L’usage compulsif de nos smartphones peut avoir un effet néfaste pour notre santé. Selon une étude du Digital Society Forum d’Orange, plus de la moitié des Français se se sentent « saturés » – d’images, de vidéos, de likes, de conversations instantanées, de timelines à scroller, de notifications, d’emails à lire ou à trier… La surcharge attentionnelle qui en résulte « nous écrase », remarque Nicole Aubert, psychologue et sociologue, dans « Le Culte de l’urgence ».

La nomophobie est la peur de manquer quelque chose sans son téléphone.
Crédits : rawpixel

« Cette déconnexion a changé notre façon de vivre »

Pour sortir de la pression de l’immédiateté et éviter l’ « overdose » de connexion, certains n’hésitent pas à tout arrêter. Perth, Australie-Occidentale. Dans sa coquette petite maison, à la fois toute proche de la plage et d’un quartier hyper dynamique entouré de buildings, Susan Maushart sirote son thé et marque un temps entre chaque phrase, un peu comme si elle essayait de ne pas aller trop vite. En 2010, cette écrivaine et journaliste américaine a fait une « cure » d’écrans. « C’était il y a longtemps déjà, dans une galaxie lointaine, avant que les enfants aient tous des smartphones, et que Facebook devienne aussi populaire. Mais déjà, à l’époque, j’étais addict à mon iPhone, au point de dormir avec, sous mon oreiller, pour ne surtout rien rater… Bref, j’avais vraiment besoin de me déconnecter », raconte-t-elle, de retour de New-York, où elle est partie vivre deux ans avant de rentrer en Australie, son pays de coeur.

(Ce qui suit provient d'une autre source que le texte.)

-- ==== Sys2Proof/Tests/Witness0.lean ====
section
/-! SUPPORT. For each statement of Certificates/Slice0/Obligations.lean with hypotheses, a concrete state and operands that
meet them together; one for each clause, at a boundary value of its range. -/

-- One theorem at a time: kernel evaluations in parallel each take a thread, and the threads run out.
set_option Elab.async false

namespace Sys2Proof.Tests

open Sys2Proof.Machine

/-! ## Deciding the invariant of a concrete state -/

/-- The code table check of `State.CodesOk`, as a Bool. -/
def codesCheck (s : State) : Bool :=
  !s.cv ||
    match s.treeCodes with
    | .ok codes => s.clen == codeLens codes && s.cbits == codeWords codes
    | .error _ => false

theorem codesOk_of_check {s : State} (h : codesCheck s = true) : s.CodesOk := by
  intro hcv
  unfold codesCheck at h
  rw [hcv] at h
  split at h
  · rename_i codes hc
    simp only [Bool.not_true, Bool.false_or, Bool.and_eq_true, beq_iff_eq] at h
    exact ⟨codes, hc, h.1, h.2⟩
  · simp at h

/-- The invariant of a concrete state, as a Bool. -/
def invCheck (s : State) : Bool :=
  decide s.MemOk && decide s.TotalOk && decide s.PhaseOk && decide s.SessionOk && decide s.BoundsOk && decide s.PackerOk &&
    decide s.DoneOk && decide s.WalkOk && decide s.TreeOk && decide s.WalkInTree && codesCheck s

theorem inv_of_check {s : State} (h : invCheck s = true) : s.Inv := by
  simp only [invCheck, Bool.and_eq_true, decide_eq_true_eq] at h
  obtain ⟨⟨⟨⟨⟨⟨⟨⟨⟨⟨h1, h2⟩, h3⟩, h4⟩, h5⟩, h6⟩, h7⟩, h8⟩, h9⟩, h10⟩, h11⟩ := h
  exact ⟨h1, h2, h3, h4, h5, h6, h7, h8, h9, h10, codesOk_of_check h11⟩

theorem inv_fresh : (fresh 4).Inv := inv_of_check (by decide +kernel)
theorem inv_abBuilt : (abBuilt 4).Inv := inv_of_check (by decide +kernel)
theorem inv_abCoded : (abCoded 4).Inv := inv_of_check (by decide +kernel)
theorem inv_oneBuilt : (oneBuilt 4).Inv := inv_of_check (by decide +kernel)

/-- The host about to do one thing. -/
def doing (a : HostAct) (s : State) : State := s.withHost [a]

/-- A response pending. -/
def pending (s : State) : State := s.respond 5#40

/-! ## Encoding -/

theorem wit_EncodeOfDecodeIsTheWord : ∃ w i, decode w = .ok i :=
  ⟨0x50000000FFFFFFFF#64, .decs 0x00FFFFFFFF#40, rfl⟩

theorem wit_DecodeChecksOpcodeThenFields :
    ∃ w fmt, Format.ofOp (Fields.ofWord w).op = some fmt ∧ (Fields.ofWord w).wellFormed fmt = true :=
  ⟨0x21000000000003FF#64, .x, by decide⟩

/-! ## The ports and the step -/

theorem wit_StepRunsTheDecodedCommand :
    ∃ (s : State) (w : Word) (rest : List HostAct) (i : Instr),
      s.port.host = .offer w :: rest ∧ s.port.rsp = none ∧ decode w = .ok i :=
  ⟨doing (.offer 0x2000000000000000#64) (fresh 4), _, _, .build, rfl, rfl, rfl⟩

theorem wit_FetchWordRunsNext : ∃ w i, decodeTableWord 64 w = some i :=
  ⟨0x6000000000000000, .rdout, by decide⟩

theorem wit_IllegalOpcodeIsRejected :
    ∃ (s : State) (w : Word) (rest : List HostAct),
      s.port.host = .offer w :: rest ∧ s.port.rsp = none ∧ Format.ofOp (Fields.ofWord w).op = none :=
  ⟨doing (.offer 0x0400000000000000#64) (fresh 4), _, _, rfl, rfl, by decide⟩

theorem wit_ReservedBitIsRejected :
    ∃ (s : State) (w : Word) (rest : List HostAct) (fmt : Format),
      s.port.host = .offer w :: rest ∧ s.port.rsp = none ∧ Format.ofOp (Fields.ofWord w).op = some fmt ∧
        (Fields.ofWord w).wellFormed fmt = false :=
  ⟨doing (.offer 0x0300000000000020#64) (fresh 4), _, _, .r, rfl, rfl, by decide, by decide⟩

theorem wit_OneCommandInFlight_offer :
    ∃ (s : State) (rest : List HostAct) (w r : Word), s.port.host = .offer w :: rest ∧ s.port.rsp = some r :=
  ⟨doing (.offer 0#64) (pending (fresh 4)), _, _, _, rfl, rfl⟩

theorem wit_OneCommandInFlight_take :
    ∃ (s : State) (rest : List HostAct) (r : Word), s.port.host = .take :: rest ∧ s.port.rsp = some r :=
  ⟨doing .take (pending (fresh 4)), _, _, rfl, rfl⟩

theorem wit_OneCommandInFlight_takeNothing :
    ∃ (s : State) (rest : List HostAct), s.port.host = .take :: rest ∧ s.port.rsp = none :=
  ⟨doing .take (fresh 4), _, rfl, rfl⟩

theorem wit_OneCommandInFlight_idle : ∃ s : State, s.port.host = [] := ⟨fresh 4, rfl⟩

theorem wit_OneResponsePerAcceptedWord :
    ∃ (s t : State) (w : Word) (rest : List HostAct),
      s.port.host = .offer w :: rest ∧ s.port.rsp = none ∧ step s = .next t :=
  ⟨doing (.offer 0#64) (fresh 4), (fresh 4).respond 0#40, _, [], rfl, rfl, rfl⟩

theorem wit_ResetActResetsEverything : ∃ (s : State) (rest : List HostAct), s.port.host = .rst :: rest :=
  ⟨doing .rst (pending (abCoded 4)), _, rfl⟩

/-! ## Control -/

theorem wit_RdregReadsEachRegister_first : ∃ r : BitVec 5, 0x0D < r.toNat ∧ r = 0x0E#5 := ⟨0x0E#5, by decide⟩
theorem wit_RdregReadsEachRegister_last : ∃ r : BitVec 5, 0x0D < r.toNat ∧ r = 0x1F#5 := ⟨0x1F#5, by decide⟩

/-- A decode that fills an output buffer of nine bytes. -/
def abDone : State := after [.decb 0xFF#8, .decb 0x00#8, .decf] (abDecoding 9 9)

/-- The same with every byte read but the last. -/
def abLastByte : State := after (List.replicate 8 .rdout) abDone

theorem wit_RdoutReadsTheNextByte_last :
    ∃ (s : State) (b : Byte), s.phase = .done ∧ s.outlen.toNat ≤ s.outcap.toNat ∧ s.outBytes[s.rdptr.toNat]? = some b ∧
      s.rdptr.toNat + 1 = s.outcap.toNat :=
  ⟨abLastByte, 0x62#8, by decide +kernel⟩

theorem wit_RdoutReadsTheNextByte_empty : ∃ s : State, s.phase = .done ∧ s.rdptr = s.outlen :=
  ⟨after [.rdout] abLastByte, by decide +kernel⟩

theorem wit_RdoutReadsTheNextByte_phase : ∃ s : State, s.phase ≠ .done := ⟨fresh 4, by decide⟩

/-! ## Frequency accumulator -/

/-- TOTAL one below its largest value. -/
def nearlyFull : State := after [.fset 0x61#8 4294967294#32] (fresh 4)

/-- TOTAL at its largest value. -/
def full : State := after [.fset 0x61#8 4294967295#32] (fresh 4)

theorem wit_FaccCountsOne : ∃ s : State, s.MemOk ∧ s.phase = .idle ∧ s.total.toNat < 2 ^ 32 - 1 :=
  ⟨nearlyFull, by decide +kernel⟩

theorem wit_FsetSetsTheCount :
    ∃ (s : State) (sym : Byte) (v : Count), s.MemOk ∧ s.TotalOk ∧ s.phase = .idle ∧
      s.total.toNat - (s.freqAt sym).toNat + v.toNat = 2 ^ 32 - 1 :=
  ⟨full, 0x61#8, 4294967295#32, by decide +kernel⟩

theorem wit_FrequencyOverflowIsFatal_facc : ∃ s : State, s.phase = .idle ∧ s.total.toNat = 2 ^ 32 - 1 :=
  ⟨full, by decide +kernel⟩

theorem wit_FrequencyOverflowIsFatal_fset :
    ∃ (s : State) (sym : Byte) (v : Count), s.phase = .idle ∧ s.TotalOk ∧
      2 ^ 32 - 1 < s.total.toNat - (s.freqAt sym).toNat + v.toNat :=
  ⟨full, 0x62#8, 1#32, by decide +kernel⟩

theorem wit_FaccSequenceCountsOccurrences :
    ∃ (s : State) (S : List Byte), s.MemOk ∧ s.TotalOk ∧ s.phase = .idle ∧ s.total.toNat + S.length = 2 ^ 32 - 1 :=
  ⟨nearlyFull, [0x61#8], by decide +kernel⟩

/-! ## Tree builder -/

theorem wit_BuildMakesTheTree_empty : ∃ s : State, s.MemOk ∧ s.phase = .idle ∧ s.presentSyms = [] :=
  ⟨fresh 4, by decide +kernel⟩

theorem wit_BuildMakesTheTree_one : ∃ s : State, s.MemOk ∧ s.phase = .idle ∧ s.presentSyms.length = 1 :=
  ⟨full, by decide +kernel⟩

/-- Two symbols counted, no tree yet: the hypotheses of BuildMergesTheTwoLeast and BuildMakesATree too. -/
theorem wit_BuildMakesTheTree_general :
    ∃ s : State, s.MemOk ∧ s.TotalOk ∧ s.phase = .idle ∧ s.presentSyms.length = 2 :=
  ⟨after abTable (fresh 4), by decide +kernel⟩

theorem wit_BuildMergesTheTwoLeast :
    ∃ (s t : State) (m : Nat), s.MemOk ∧ s.TotalOk ∧ s.phase = .idle ∧ t = after [.build] s ∧
      t.nleaves.toNat ≤ m ∧ m < t.nnodes.toNat :=
  ⟨after abTable (fresh 4), _, 2, by decide +kernel, by decide +kernel, by decide +kernel, rfl, by decide +kernel,
    by decide +kernel⟩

Durant l’hiver 2009, Susan Maushart a 51 ans, et élève seule ses trois adolescents – Sussy, 14 ans, Bill, 16 ans, et Anni, 18 ans. « Eux aussi, évidemment, étaient accros aux nouvelles technologies. Et pour cause, puisqu’ils sont nés avec. À cette époque, je sentais qu’ils s’éloignaient de moi à cause de leurs appareils. Ils étaient ados : c’était déjà assez difficile comme ça de savoir ce qu’ils pensaient, et les écrans n’ont rien amélioré », se souvient-elle. Désireuse de passer plus de temps avec sa progéniture, tout en faisant elle-même une « pause » face à un « trop-plein d’informations », l’écrivaine s’inspire alors de son roman préféré –  « Walden ou la Vie dans les bois », de Henry David Thoreau. « Ce livre raconte l’histoire d’un homme qui quitte sa vie citadine pour aller vivre dans les bois, librement. J’ai eu envie de voir ce qu’il se passerait si je quittais le numérique afin d’être plus libre, car j’avais la sensation que tous ces outils, tablettes, smartphones, ordinateurs, décidaient pour moi. J’ai donc créé ma propre cabane dans les bois, mais dans notre maison… »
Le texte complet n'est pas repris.